== Assigned task ==
Range to reproduce from the entries below: the line with "simpa [turn.runs, turn.update, turn.begun, turn.first]", the line with "have later : s.finish", and every line in between. Give them exactly and give nothing else.

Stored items
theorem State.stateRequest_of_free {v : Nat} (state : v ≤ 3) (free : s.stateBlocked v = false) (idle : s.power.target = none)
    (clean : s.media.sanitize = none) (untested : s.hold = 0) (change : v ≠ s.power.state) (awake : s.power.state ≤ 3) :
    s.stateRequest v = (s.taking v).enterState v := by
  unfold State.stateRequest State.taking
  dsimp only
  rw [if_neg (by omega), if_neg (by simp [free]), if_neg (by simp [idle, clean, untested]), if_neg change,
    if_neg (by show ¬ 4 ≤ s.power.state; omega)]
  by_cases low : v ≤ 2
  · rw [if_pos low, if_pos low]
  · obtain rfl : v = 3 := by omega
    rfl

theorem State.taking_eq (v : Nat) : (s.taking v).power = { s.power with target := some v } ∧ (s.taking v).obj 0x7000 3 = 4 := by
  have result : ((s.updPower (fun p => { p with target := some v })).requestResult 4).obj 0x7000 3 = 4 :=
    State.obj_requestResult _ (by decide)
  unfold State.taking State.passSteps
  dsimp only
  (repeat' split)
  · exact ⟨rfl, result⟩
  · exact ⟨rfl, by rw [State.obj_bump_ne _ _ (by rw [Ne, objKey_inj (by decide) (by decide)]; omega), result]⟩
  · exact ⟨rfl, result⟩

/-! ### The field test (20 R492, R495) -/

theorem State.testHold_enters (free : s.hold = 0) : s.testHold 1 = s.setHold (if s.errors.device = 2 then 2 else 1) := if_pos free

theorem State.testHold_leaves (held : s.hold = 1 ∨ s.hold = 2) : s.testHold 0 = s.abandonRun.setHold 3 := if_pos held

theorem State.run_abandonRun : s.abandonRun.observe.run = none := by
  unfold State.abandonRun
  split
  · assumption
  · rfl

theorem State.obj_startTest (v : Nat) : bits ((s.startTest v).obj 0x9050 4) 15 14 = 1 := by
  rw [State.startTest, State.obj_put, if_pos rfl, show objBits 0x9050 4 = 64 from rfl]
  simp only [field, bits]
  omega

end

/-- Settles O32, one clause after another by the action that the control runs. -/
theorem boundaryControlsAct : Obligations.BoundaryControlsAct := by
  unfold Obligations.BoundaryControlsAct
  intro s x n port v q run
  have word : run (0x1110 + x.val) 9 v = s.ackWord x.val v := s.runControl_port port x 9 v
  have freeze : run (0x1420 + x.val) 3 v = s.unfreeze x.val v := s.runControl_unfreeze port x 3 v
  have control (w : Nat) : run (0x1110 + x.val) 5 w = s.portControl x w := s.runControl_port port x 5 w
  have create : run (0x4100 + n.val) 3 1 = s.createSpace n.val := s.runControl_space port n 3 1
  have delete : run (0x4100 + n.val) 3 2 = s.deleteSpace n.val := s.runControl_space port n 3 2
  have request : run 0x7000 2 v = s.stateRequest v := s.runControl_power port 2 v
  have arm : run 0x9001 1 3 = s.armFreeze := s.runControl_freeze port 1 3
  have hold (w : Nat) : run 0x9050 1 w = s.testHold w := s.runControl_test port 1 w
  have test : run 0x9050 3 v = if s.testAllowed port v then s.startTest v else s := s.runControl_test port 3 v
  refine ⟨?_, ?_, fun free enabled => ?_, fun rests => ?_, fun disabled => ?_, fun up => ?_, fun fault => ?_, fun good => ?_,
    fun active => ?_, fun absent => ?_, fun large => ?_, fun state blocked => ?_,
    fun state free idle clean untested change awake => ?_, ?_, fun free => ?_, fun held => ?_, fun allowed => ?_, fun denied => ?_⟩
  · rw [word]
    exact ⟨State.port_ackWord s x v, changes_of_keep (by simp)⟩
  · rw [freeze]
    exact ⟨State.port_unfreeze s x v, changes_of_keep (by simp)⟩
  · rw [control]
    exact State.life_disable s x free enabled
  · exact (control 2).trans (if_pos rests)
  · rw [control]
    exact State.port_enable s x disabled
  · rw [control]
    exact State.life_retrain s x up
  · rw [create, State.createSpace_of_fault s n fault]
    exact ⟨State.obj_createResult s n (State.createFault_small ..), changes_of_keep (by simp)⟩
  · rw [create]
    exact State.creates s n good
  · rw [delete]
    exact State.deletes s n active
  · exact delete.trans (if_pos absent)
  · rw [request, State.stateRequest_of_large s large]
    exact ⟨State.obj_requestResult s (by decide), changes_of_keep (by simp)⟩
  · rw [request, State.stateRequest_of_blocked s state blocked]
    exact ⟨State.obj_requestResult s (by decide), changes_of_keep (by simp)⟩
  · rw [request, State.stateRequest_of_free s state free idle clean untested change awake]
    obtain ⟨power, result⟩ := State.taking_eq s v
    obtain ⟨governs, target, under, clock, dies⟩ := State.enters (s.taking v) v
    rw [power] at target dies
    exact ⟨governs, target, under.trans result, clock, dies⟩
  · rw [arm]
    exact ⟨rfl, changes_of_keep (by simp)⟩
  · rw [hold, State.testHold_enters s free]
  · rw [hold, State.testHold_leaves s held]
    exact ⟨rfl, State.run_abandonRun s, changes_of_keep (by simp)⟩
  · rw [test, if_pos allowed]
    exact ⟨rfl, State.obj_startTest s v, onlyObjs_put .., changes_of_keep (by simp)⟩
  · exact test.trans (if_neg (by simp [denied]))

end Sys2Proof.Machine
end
---
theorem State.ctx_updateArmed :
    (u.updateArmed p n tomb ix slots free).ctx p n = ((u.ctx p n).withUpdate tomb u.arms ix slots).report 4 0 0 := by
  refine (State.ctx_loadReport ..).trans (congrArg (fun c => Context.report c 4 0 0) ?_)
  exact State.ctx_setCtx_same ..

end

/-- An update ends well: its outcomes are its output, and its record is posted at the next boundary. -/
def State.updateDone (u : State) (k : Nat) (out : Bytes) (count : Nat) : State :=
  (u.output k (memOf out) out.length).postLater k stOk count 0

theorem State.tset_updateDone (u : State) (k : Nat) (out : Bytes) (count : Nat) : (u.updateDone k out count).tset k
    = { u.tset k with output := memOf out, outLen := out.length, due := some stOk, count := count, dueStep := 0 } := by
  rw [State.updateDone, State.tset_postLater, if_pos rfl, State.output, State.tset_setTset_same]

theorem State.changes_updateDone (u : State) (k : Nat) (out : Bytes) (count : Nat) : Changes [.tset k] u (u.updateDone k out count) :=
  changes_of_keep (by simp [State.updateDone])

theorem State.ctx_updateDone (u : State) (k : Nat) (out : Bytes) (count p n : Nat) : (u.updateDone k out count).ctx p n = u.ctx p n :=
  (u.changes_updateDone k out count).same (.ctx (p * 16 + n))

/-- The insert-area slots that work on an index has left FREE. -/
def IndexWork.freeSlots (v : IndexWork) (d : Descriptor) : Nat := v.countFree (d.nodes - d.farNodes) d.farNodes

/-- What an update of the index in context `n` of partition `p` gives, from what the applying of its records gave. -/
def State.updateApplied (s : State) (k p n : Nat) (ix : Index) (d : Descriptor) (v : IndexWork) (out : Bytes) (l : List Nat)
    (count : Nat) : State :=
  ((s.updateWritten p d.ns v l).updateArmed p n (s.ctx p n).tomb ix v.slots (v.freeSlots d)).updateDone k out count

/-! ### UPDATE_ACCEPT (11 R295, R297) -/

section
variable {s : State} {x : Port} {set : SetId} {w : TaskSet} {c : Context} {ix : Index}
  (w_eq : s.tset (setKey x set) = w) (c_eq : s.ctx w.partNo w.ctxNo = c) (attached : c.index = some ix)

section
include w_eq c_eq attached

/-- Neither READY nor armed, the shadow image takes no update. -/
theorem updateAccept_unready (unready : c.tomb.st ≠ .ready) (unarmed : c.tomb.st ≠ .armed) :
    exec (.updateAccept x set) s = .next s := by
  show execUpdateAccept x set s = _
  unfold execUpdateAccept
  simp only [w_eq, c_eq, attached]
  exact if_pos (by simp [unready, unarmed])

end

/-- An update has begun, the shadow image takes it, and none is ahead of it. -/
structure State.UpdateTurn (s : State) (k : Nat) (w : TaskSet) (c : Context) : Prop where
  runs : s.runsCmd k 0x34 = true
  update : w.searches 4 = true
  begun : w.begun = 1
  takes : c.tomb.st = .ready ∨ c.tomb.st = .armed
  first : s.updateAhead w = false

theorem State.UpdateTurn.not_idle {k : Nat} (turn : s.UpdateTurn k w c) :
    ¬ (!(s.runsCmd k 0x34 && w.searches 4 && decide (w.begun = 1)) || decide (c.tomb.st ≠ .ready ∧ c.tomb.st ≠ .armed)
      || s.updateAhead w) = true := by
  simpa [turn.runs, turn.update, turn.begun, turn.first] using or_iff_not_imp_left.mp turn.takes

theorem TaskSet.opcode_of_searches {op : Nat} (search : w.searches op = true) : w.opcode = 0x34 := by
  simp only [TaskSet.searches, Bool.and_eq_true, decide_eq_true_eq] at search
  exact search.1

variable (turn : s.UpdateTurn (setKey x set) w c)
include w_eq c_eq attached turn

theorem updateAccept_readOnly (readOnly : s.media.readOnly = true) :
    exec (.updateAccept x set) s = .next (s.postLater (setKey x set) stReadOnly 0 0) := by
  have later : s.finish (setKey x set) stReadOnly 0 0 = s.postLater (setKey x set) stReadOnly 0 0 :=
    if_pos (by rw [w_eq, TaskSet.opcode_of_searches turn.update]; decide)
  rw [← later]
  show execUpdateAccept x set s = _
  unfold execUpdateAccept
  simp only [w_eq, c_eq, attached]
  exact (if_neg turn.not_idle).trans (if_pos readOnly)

== Finished exercise ==
  simpa [turn.runs, turn.update, turn.begun, turn.first] using or_iff_not_imp_left.mp turn.takes

theorem TaskSet.opcode_of_searches {op : Nat} (search : w.searches op = true) : w.opcode = 0x34 := by
  simp only [TaskSet.searches, Bool.and_eq_true, decide_eq_true_eq] at search
  exact search.1

variable (turn : s.UpdateTurn (setKey x set) w c)
include w_eq c_eq attached turn

theorem updateAccept_readOnly (readOnly : s.media.readOnly = true) :
    exec (.updateAccept x set) s = .next (s.postLater (setKey x set) stReadOnly 0 0) := by
  have later : s.finish (setKey x set) stReadOnly 0 0 = s.postLater (setKey x set) stReadOnly 0 0 :=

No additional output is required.